Renewable energy accounted for one-quarter of the electricity consumption in 2020, up from 8% in 2010. There’s more on the way, with the solar capacity expected to quadruple by the year 2024 from current levels. Renewables require backup from many other power facilities to supply electricity demand because their availability is unpredictable.
Meanwhile, Texas’s older coal, nuclear, and gas (collectively known as “thermal”) power plants require more than planned downtime for maintenance and repairs, putting the state at risk of running out of power during peak demand periods. Furthermore, Texas’s energy consumption will only rise due to population growth, transportation electrification, and increased demand from industrial suppliers like petrochemical plants and data centers.

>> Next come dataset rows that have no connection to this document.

-- ==== Sys2Proof/Machine/Epoch.lean ====
section
/-! DEFINITION. Rule epochs and traffic pause (R95 to R122): the images of the versioned tables' entries, frames per epoch,
commits, retirement, pauses. Epochs are counted from 0 without wrapping; the number in a register or a stamp is the
count modulo 256. -/

namespace Sys2Proof.Machine

open Host

/-! ### Entries and images (R99 to R103, R123) -/

/-- An entry that nothing has written. -/
def TblEntry.blank : TblEntry := { images := [], staged := none, closed := none, age := 0, bad := false }

/-- The key of entry `i` of a table. -/
def entKey (code i : Nat) : Nat := code * 2 ^ 32 + i

/-- Entry `i` of a table. -/
def Dev.entry (s : Dev) (code i : Nat) : TblEntry := Sparse.get (fun _ => TblEntry.blank) s.tbl.entries (entKey code i)

/-- An entry with one all-zero image holds what an unwritten one holds. -/
def TblEntry.norm (e : TblEntry) : TblEntry :=
  match e.images with
  | [(_, 0)] => { e with images := [] }
  | _ => e

/-- Store entry `i` of a table. -/
def Dev.setEntry (s : Dev) (code i : Nat) (e : TblEntry) : Dev :=
  { s with tbl := { s.tbl with entries := Sparse.set (fun _ => TblEntry.blank) s.tbl.entries (entKey code i) e.norm } }

/-- The image an epoch reads: the newest made in it or before (R97). -/
def TblEntry.at (e : TblEntry) (epoch : Nat) : Nat := ((e.images.find? (fun x => decide (x.1 ≤ epoch))).map Prod.snd).getD 0

/-- The image a VERSIONED port reads: the staged one, else the current epoch's (R101). -/
def TblEntry.view (e : TblEntry) (cur : Nat) (direct : Bool) : Nat :=
  if direct then e.at cur else e.staged.getD (e.at cur)

/-- Every image an entry holds, live, closed and staged. -/
def TblEntry.all (e : TblEntry) : List Nat := e.images.map Prod.snd ++ e.closed.toList ++ e.staged.toList

/-- The slots of the open staging set in use (R100). -/
def Dev.stagedCount (s : Dev) : Nat := (s.tbl.entries.filter (fun e => e.2.staged.isSome)).length

/-- The entries of the closed set. -/
def Dev.closedCount (s : Dev) : Nat := (s.tbl.entries.filter (fun e => e.2.closed.isSome)).length

/-- Change every entry. -/
def Dev.mapEntries (s : Dev) (f : TblEntry → TblEntry) : Dev :=
  { s with tbl := { s.tbl with entries :=
      (s.tbl.entries.map (fun e => (e.1, (f e.2).norm))).filter (fun e => !decide (e.2 = TblEntry.blank)) } }

/-- Free the images that only epochs older than `oldest` could read (R111). -/
def pruneImages (oldest : Nat) : List (Nat × Nat) → List (Nat × Nat)
  | [] => []
  | (e, v) :: l => if e ≤ oldest then [(e, v)] else (e, v) :: pruneImages oldest l

/-! ### Frames of an epoch (R110, R112) -/

/-- The frames inside of an epoch (R110). -/
def Dev.epochFrames (s : Dev) (e : Nat) : Nat := (s.framesIf (fun f => f.stamped && f.epoch = e)).length

/-- The cluster that holds a frame, if one does. -/
def FrameLoc.cluster : FrameLoc → Option Nat
  | .puntQueue c _ => some c | .thread c _ => some c | .stepHeld c _ => some c | _ => none

/-- EPC_PARKED[c]: frames of the oldest live epoch in cluster `c` (R112). -/
def Dev.parked (s : Dev) (c : Nat) : Nat :=
  (s.framesIf (fun f => f.stamped && f.epoch = s.epc.oldest && f.loc.cluster = some c)).length

/-- Live epochs (R96). -/
def Dev.liveEpochs (s : Dev) : Nat := s.epc.cur + 1 - s.epc.oldest

/-- The oldest live epoch retires when no frame of it remains and it is not the current one (R111). -/
def Dev.canRetire (s : Dev) : Bool := s.epc.oldest < s.epc.cur && s.epochFrames s.epc.oldest = 0

/-- Retire epochs in age order, at most `n` (R111). -/
def Dev.retire (s : Dev) : Nat → Dev
  | 0 => s
  | n + 1 =>
    if s.canRetire then
      let o := s.epc.oldest + 1
      (({ s with epc := { s.epc with oldest := o } }.mapEntries (fun e => { e with images := pruneImages o e.images }))).retire n
    else s

/-- Admission and egress hand-over are held by a pause (R115). -/
def Dev.held (s : Dev) : Bool := s.epc.pauseFrom.isSome

/-! ### EPC_STATUS (R121, R122) -/

/-- EPC_STATUS with PAUSED and HELD as they stand. -/
def Dev.epcFlags (s : Dev) (v : Nat) : Nat := putBits v 3 2 (b2n s.epc.pauseFrom.isSome * 2 + b2n s.epc.heldC.isSome)

/-- PAUSED and HELD follow the epoch machinery between its events. -/
def Dev.epcRefresh (s : Dev) : Dev := s.wr .EPC_STATUS 0 (s.epcFlags (s.rd .EPC_STATUS 0))

/-- Report an event of the epoch machinery. -/
def Dev.epcStatus (s : Dev) (tag detail result : Nat) : Dev :=
  s.wr .EPC_STATUS 0 (s.epcFlags (tag * 2 ^ 16 + detail * 2 ^ 8 + result * 2 ^ 4 + bits (s.rd .EPC_STATUS 0) 1 0))

/-- The volleys that the apply of a pause of `n` entries lasts (R114). -/
def pauseLen (n : Nat) : Nat := (n + 4095) / 4096

/-- The record of a commit (R120, R525): the PIPE block, old and new CURRENT (which a pause and an empty set leave as it is, R108,
R115), what became of it, the number of entries in NEW bytes 4 to 7 (DESIGN CHOICE, log entry 19), and the boundary. The record of
an abandonment carries 2, a refusal, in NEW byte 2, of which R525 says nothing (DESIGN CHOICE, log entry 112). -/
def Dev.epcRec (s : Dev) (o : Origin) (pause : Bool) (n what vn : Nat) : LogRec :=
  let new := (if pause ∨ n = 0 then s.epc.cur else s.epc.cur + 1) % 256
  mkRec o 3 (blkId 6) 0x100 (some (s.epc.cur % 256)) (new + what * 2 ^ 16 + n % 2 ^ 32 * 2 ^ 32 + vn % 2 ^ 64 * 2 ^ 64) 0

/-- Close the open staging set as a commit (R104). -/
def Dev.closeSet (s : Dev) (c : Commit) : Dev :=
  let n := s.stagedCount
  let id := s.log.nextId
  let s := s.logPrio (s.epcRec c.o c.pause n 0 c.due)
  let s := s.mapEntries (fun e => { e with closed := e.staged, staged := none })
  { s with epc := { s.epc with closed := some { c with recNo := id, count := n }, waited := 0, busy := none } }

/-- The closed set returns to being the open set, with the changes of the newer open set merged after it (R109, R116). -/
def Dev.reopen (s : Dev) : Dev :=
  { (s.mapEntries (fun e => { e with staged := e.staged.orElse (fun _ => e.closed), closed := none })) with
    epc := { s.epc with closed := none } }

/-- A held commit closes the open set at the boundary at which the waiting one ends, and applies no earlier than the next
boundary (R105). After an abandonment it closes the merged open set at once (DESIGN CHOICE, log entry 113). A PAUSE commit whose set
has meanwhile grown beyond R114 is refused here (DESIGN CHOICE, log entry 114). -/
def Dev.promote (s : Dev) : Dev :=
  match s.epc.heldC with
  | none => s
  | some h =>
    let s := { s with epc := { s.epc with heldC := none } }
    if h.pause ∧ 496 < pauseLen s.stagedCount then s.epcStatus h.tag 1 5
    else (s.closeSet { h with due := max h.due (s.vn + 1) }).epcRefresh

/-- EPC_COMMIT (R104 to R106, R109, R114, R122): a write with GO; the first refusal in the order of R122 is reported. -/
def Dev.epcCommit (s : Dev) (o : Origin) (tag : Nat) (timed early : Bool) : Dev :=
  let pause := decide (s.fld .EPC_MODE 0 0 0 = 1)
  let target := s.rd .EPC_TARGET_VN 0
  let due := if timed then target else s.untimedDue early
  let busy := s.epc.closed.isSome
  if s.mode = .lockdown then s.epcStatus tag 0xFD 5
  else if s.epc.heldC.isSome then s.epcStatus tag 3 5
  else if timed ∧ target < s.untimedDue early then s.epcStatus tag 0xFE 5
  else if timed ∧ s.vn + 2 ^ 32 < target then s.epcStatus tag 0xFF 5
  else if pause ∧ 496 < pauseLen s.stagedCount then s.epcStatus tag 1 5
  else
    let c : Commit := { o, tag, timed, target := due, due, pause, recNo := 0, count := 0 }
    if busy then { s with epc := { s.epc with heldC := some c } }.epcStatus tag 0 1
    else (s.closeSet c).epcStatus tag 0 1

/-- EPC_COMMIT (R104): `early` tells that it was received at least 20 ns before the volley ends. -/
def execEpcCommit (o : Origin) (tag : Nat) (timed early : Bool) (s : State) : Outcome State Fault Refusal := s.act fun s =>
  let tag := tag % 2 ^ 16
  .next (s.regWrite o .EPC_COMMIT 0 4 (tag * 2 ^ 16 + b2n timed * 2 + 1) fun s => s.epcCommit o tag timed early)

/-- The effect of a write to EPC_MODE (R113). -/
def Dev.epcMode (s : Dev) (v : Nat) : Dev :=
  if s.stagedCount = 0 ∧ s.epc.closed.isNone ∧ s.epc.heldC.isNone ∧ s.epc.pauseFrom.isNone then s.wr .EPC_MODE 0 (bits v 0 0)
  else s.setFld .EPC_STATUS 0 0 0 1

/-- EPC_MODE_WRITE (R113). -/
def execEpcModeWrite (o : Origin) (v : Nat) (s : State) : Outcome State Fault Refusal := s.act fun s =>
  .next (s.regWrite o .EPC_MODE 0 4 v fun s => s.epcMode v)

/-- The rewrite of frozen TENANT entries that clear when it becomes visible (R159). -/
def Dev.clearRewritten (s : Dev) : Dev :=
  forEach s.tbl.iso s (fun s e =>
    if e.2.clearing ∧ (s.entry (e.1 / 2 ^ 32) (e.1 % 2 ^ 32)).closed.isSome then
      s.setIso (e.1 / 2 ^ 32) (e.1 % 2 ^ 32) none
    else s)

/-- A commit that took effect at boundary `v` completes: the status, LATE of a timed one that missed its target (R106, R523), and the
held one, if any, closes the open set. -/
def Dev.commitDone (s : Dev) (c : Commit) (result v : Nat) : Dev :=
  let s := { s with epc := { s.epc with closed := none, waited := 0, busy := none } }.epcStatus c.tag 0 result
  (if c.timed && decide (c.target < v) then s.setFld .EPC_STATUS 0 1 1 1 else s).promote

/-- A commit that is due, sealed, and either empty or not a pause (R104, R108). -/
def Dev.commitDue (s : Dev) : Option Commit :=
  s.epc.closed.filter (fun c => (!c.pause || decide (c.count = 0)) && decide (c.due ≤ s.vn) && s.sealedBefore c.recNo)

/-- The commit that applies at this boundary: an empty one, or one for which fewer than four epochs are live after the retirements
(R107, R108). -/
def Dev.commitNow (s : Dev) : Option Commit := s.commitDue.filter (fun c => c.count = 0 || decide (s.liveEpochs - s.epc.retirable < 4))

/-- The retirements of this boundary (R111), in age order. -/
def Dev.retireNow (s : Dev) : Dev :=
  let t := s.retire s.epc.retirable
  { t with epc := { t.epc with retirable := 0 } }

/-- The closed set becomes the image of a new epoch (R104). -/
def Dev.newEpoch (s : Dev) : Dev :=
  let e := s.epc.cur + 1
  let s := s.clearRewritten
  let s := s.mapEntries (fun x => match x.closed with
    | some v => { x with images := (e, v) :: x.images, closed := none, bad := false }
    | none => x)
  { s with epc := { s.epc with cur := e } }

/-- COMMIT_APPLIES (R104, R107, R108, R111): at a boundary, after the retirements due at it. With four epochs live the
commit goes on waiting. -/
def execCommitApplies (s : State) : Outcome State Fault Refusal := s.act fun s =>
  match s.commitNow with
  | none => .next s
  | some c =>
    let s := s.retireNow
    if c.count = 0 then .next (s.commitDone c 4 s.vn)
    else .next (((s.newEpoch.wr .EPC_COMMIT_VN 0 s.vn).bump .EPC_COMMITS 0).commitDone c 3 s.vn)

/-- The waiting of a due commit at a boundary (R107): four epochs live and none to retire. The event is its beginning, and each
change of the oldest epoch (R122). -/
def Dev.commitBusy (s : Dev) : Dev :=
  match s.commitDue with
  | some c =>
    if s.commitNow.isNone then
      let s := s.bump .EPC_BUSY_VOLLEYS 0
      let old := s.epc.oldest % 256
      let s := if s.epc.busy = some old then s else s.epcStatus c.tag old 2
      { s with epc := { s.epc with waited := s.epc.waited + 1, busy := some old } }
    else s
  | none => s

/-- How many epochs retire in turn from the oldest on (R111), of at most `n`. -/
def Dev.retireCount (s : Dev) : Nat → Nat
  | 0 => 0
  | n + 1 =>
    if s.epc.oldest + n < s.epc.cur && (List.range (n + 1)).all (fun j => s.epochFrames (s.epc.oldest + j) = 0) then n + 1
    else s.retireCount n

Given the lack of investment in a new thermal generation, does Texas’s electricity market design provide adequate incentive to expand capacity for future power requirements? For Texas consumers to have reliable electricity in the future, increased usage of demand-response and battery storage programs—incentives utilities provide customers for voluntary, scheduled cutbacks in energy consumption—and new gas power generation may be required.
With daily wind and solar generation varying according to weather and time of day, balancing electricity supply and demand for Texas’ grid operator, the Electric Reliability Council of Texas (ERCOT), becomes more difficult each year. This raises the demand for “dispatchable” power or electricity that can be summoned rapidly, typically from natural gas power facilities, to bridge the gap when the renewable power supply falls short.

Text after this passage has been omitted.